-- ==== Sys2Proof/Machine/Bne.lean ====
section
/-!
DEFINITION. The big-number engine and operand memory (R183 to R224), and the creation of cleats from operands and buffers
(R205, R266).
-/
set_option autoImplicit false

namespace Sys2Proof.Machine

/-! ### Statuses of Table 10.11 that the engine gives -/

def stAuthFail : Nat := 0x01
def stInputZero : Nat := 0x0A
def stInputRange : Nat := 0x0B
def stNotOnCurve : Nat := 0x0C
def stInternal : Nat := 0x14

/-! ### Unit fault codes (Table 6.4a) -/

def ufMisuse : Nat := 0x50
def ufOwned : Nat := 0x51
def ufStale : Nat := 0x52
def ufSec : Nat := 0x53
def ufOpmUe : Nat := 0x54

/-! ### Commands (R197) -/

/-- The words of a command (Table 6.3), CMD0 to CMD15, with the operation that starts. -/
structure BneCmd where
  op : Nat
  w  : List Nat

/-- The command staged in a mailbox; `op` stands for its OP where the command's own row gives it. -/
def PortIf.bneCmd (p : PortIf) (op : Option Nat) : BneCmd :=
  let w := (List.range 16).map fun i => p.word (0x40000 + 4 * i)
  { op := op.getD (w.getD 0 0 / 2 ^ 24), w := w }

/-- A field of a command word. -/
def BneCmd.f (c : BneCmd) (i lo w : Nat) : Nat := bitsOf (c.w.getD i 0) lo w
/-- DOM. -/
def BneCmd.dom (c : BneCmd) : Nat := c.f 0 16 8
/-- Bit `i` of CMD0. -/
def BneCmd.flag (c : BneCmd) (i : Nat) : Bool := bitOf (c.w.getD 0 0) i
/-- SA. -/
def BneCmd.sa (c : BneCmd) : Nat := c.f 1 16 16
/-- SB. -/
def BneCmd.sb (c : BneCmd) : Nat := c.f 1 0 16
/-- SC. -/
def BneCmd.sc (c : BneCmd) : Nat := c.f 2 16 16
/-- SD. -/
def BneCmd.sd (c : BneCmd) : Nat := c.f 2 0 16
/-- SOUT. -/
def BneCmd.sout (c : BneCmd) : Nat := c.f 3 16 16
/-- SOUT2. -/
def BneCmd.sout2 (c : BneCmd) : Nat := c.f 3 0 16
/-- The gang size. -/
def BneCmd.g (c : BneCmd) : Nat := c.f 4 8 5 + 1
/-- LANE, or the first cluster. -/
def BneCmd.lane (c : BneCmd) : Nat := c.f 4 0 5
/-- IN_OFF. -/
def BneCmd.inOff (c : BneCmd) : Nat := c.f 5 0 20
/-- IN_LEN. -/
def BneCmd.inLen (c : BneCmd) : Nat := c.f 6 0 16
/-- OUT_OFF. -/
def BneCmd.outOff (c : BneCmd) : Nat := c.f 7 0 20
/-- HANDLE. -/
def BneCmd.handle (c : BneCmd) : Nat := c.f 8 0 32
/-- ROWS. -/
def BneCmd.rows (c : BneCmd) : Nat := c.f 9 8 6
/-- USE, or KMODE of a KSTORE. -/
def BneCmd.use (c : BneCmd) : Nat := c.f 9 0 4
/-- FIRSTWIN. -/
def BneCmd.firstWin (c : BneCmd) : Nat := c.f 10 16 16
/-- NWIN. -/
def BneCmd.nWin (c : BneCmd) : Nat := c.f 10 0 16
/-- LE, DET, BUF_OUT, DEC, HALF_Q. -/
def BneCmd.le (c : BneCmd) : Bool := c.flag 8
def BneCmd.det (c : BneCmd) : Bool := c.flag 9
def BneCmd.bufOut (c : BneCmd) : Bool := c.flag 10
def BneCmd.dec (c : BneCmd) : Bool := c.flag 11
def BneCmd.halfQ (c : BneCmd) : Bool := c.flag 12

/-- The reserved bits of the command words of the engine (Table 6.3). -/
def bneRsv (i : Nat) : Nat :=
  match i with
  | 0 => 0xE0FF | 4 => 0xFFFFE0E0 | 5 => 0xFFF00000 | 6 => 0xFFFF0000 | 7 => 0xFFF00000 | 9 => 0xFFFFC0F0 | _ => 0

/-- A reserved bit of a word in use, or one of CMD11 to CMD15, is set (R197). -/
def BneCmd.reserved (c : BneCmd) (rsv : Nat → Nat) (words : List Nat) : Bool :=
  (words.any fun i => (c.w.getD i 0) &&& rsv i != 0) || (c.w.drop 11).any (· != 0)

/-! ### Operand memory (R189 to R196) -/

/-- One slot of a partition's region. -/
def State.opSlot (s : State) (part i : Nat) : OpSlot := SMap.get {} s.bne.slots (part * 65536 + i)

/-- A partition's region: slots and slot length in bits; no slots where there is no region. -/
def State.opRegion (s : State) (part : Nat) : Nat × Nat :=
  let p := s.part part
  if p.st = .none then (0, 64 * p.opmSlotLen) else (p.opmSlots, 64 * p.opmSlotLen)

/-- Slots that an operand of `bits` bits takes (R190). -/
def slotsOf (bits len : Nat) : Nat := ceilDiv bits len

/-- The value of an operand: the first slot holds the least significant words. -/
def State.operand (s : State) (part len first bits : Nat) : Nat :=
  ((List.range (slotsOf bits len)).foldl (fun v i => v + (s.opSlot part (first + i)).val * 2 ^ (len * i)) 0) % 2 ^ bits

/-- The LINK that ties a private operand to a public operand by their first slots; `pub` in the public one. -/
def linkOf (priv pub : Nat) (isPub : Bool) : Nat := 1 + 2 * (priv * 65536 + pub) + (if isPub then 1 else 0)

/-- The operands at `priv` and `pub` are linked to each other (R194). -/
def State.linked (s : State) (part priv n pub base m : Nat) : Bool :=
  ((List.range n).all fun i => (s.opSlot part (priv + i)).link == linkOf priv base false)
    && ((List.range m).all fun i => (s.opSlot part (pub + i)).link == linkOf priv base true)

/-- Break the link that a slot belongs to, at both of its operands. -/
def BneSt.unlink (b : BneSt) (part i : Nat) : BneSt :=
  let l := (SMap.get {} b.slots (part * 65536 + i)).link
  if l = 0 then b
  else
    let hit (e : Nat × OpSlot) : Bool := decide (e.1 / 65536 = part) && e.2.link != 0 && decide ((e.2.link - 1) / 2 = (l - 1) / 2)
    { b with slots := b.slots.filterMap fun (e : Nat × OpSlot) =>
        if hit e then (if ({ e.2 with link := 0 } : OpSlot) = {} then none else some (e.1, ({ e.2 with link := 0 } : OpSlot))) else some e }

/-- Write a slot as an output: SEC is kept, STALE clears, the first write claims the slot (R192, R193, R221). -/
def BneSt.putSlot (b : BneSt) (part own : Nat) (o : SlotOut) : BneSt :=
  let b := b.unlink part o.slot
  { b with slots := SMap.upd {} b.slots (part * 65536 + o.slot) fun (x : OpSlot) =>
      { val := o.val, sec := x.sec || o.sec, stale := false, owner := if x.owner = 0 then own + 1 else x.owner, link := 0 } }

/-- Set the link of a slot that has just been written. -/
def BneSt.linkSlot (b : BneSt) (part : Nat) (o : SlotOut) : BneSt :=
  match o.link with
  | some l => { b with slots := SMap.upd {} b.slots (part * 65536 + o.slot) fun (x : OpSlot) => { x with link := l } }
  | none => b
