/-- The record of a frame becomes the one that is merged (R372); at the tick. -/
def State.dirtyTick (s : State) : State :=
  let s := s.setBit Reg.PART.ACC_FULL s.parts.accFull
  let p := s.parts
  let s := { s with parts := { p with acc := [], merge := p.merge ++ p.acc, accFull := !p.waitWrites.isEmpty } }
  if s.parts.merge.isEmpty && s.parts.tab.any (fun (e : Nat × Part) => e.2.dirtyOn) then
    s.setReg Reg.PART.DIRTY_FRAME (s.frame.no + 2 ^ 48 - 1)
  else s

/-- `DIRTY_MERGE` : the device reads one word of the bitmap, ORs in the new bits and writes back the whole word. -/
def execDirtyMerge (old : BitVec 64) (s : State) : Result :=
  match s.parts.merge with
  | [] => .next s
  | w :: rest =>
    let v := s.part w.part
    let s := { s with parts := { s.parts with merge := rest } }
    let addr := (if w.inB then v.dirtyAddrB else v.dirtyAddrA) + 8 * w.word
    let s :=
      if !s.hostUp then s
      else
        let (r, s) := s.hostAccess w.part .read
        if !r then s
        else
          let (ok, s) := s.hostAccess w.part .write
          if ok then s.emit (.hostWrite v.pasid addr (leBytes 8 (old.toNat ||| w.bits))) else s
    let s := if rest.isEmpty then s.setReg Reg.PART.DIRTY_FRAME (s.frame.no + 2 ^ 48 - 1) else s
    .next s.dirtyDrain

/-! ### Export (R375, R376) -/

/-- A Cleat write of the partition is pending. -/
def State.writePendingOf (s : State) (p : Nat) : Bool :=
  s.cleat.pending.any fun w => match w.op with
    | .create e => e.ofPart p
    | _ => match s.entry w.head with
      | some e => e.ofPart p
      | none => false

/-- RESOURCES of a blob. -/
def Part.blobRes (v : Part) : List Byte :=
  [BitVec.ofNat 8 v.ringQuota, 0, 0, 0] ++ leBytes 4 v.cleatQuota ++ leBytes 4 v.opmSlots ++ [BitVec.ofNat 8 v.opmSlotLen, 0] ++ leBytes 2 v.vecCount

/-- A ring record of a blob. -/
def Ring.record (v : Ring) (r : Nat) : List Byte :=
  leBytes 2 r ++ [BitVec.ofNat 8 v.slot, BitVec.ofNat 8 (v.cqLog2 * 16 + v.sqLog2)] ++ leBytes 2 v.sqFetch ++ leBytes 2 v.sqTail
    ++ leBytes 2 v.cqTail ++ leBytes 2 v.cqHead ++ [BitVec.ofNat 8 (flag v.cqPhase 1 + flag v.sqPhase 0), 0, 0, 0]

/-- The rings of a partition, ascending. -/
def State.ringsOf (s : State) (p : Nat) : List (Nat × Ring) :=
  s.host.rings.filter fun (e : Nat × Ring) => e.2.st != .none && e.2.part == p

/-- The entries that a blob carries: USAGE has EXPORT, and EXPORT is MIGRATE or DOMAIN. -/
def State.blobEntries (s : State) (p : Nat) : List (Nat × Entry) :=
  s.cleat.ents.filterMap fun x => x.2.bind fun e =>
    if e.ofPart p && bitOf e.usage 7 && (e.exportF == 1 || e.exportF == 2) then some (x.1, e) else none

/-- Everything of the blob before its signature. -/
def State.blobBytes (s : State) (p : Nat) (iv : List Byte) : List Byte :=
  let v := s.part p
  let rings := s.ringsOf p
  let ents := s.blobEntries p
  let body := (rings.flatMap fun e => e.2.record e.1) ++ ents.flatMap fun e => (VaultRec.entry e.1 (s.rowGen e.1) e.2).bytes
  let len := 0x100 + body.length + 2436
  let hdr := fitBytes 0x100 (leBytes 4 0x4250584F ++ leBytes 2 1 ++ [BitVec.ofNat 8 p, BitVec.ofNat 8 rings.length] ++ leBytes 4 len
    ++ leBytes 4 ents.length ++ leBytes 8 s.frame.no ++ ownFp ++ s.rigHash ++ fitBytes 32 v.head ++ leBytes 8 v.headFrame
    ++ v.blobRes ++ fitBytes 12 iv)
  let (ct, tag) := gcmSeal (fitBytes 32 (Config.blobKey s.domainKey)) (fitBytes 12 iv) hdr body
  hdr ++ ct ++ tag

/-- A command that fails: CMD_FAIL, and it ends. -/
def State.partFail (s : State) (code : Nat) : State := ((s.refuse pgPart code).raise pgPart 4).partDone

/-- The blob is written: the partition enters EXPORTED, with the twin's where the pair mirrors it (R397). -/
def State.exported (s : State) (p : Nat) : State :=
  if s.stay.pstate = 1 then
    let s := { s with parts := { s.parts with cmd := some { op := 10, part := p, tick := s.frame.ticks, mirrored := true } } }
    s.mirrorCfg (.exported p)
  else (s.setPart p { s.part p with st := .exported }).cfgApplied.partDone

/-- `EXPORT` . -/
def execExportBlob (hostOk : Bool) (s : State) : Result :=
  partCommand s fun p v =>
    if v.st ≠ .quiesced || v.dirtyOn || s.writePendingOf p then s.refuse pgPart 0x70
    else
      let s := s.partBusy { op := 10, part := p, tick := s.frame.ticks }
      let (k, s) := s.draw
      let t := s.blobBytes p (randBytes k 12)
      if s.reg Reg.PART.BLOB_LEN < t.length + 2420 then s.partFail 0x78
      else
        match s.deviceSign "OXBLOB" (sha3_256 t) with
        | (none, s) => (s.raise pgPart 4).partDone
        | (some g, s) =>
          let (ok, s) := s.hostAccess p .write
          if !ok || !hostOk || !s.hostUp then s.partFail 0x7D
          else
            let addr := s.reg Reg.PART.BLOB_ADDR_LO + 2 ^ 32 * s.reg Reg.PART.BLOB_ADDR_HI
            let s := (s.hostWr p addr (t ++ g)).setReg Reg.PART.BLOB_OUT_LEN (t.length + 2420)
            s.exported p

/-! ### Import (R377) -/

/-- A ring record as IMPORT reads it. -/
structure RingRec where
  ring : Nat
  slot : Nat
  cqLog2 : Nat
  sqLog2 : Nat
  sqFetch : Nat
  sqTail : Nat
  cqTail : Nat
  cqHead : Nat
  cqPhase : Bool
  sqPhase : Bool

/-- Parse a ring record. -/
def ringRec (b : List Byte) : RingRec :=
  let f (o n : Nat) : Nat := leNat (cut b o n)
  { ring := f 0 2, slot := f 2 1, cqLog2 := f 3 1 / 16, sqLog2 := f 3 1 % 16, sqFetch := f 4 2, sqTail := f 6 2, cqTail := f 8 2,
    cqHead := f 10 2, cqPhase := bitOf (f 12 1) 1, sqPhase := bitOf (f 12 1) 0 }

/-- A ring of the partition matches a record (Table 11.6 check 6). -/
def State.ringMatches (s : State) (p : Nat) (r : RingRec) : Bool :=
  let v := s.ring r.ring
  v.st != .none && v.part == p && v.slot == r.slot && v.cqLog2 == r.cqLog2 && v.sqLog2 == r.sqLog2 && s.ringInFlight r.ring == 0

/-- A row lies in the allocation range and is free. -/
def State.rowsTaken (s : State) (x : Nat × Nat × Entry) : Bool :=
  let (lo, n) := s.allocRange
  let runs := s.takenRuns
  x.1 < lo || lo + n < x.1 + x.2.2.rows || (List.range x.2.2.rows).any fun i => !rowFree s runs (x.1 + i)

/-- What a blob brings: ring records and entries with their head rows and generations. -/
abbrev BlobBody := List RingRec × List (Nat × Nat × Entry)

--------------------

◆ WORK REQUEST ◆
What are the exact lines from the beginning of the material through the line containing "def stInputZero : Nat := 0x0A"? Write out those lines alone.

◆ COMPLETED TASK ◆
-- ==== Sys2Proof/Machine/Bne.lean ====
section
/-!
DEFINITION. The big-number engine and operand memory (R183 to R224), and the creation of cleats from operands and buffers
(R205, R266).
-/
set_option autoImplicit false

namespace Sys2Proof.Machine

/-! ### Statuses of Table 10.11 that the engine gives -/

def stAuthFail : Nat := 0x01
def stInputZero : Nat := 0x0A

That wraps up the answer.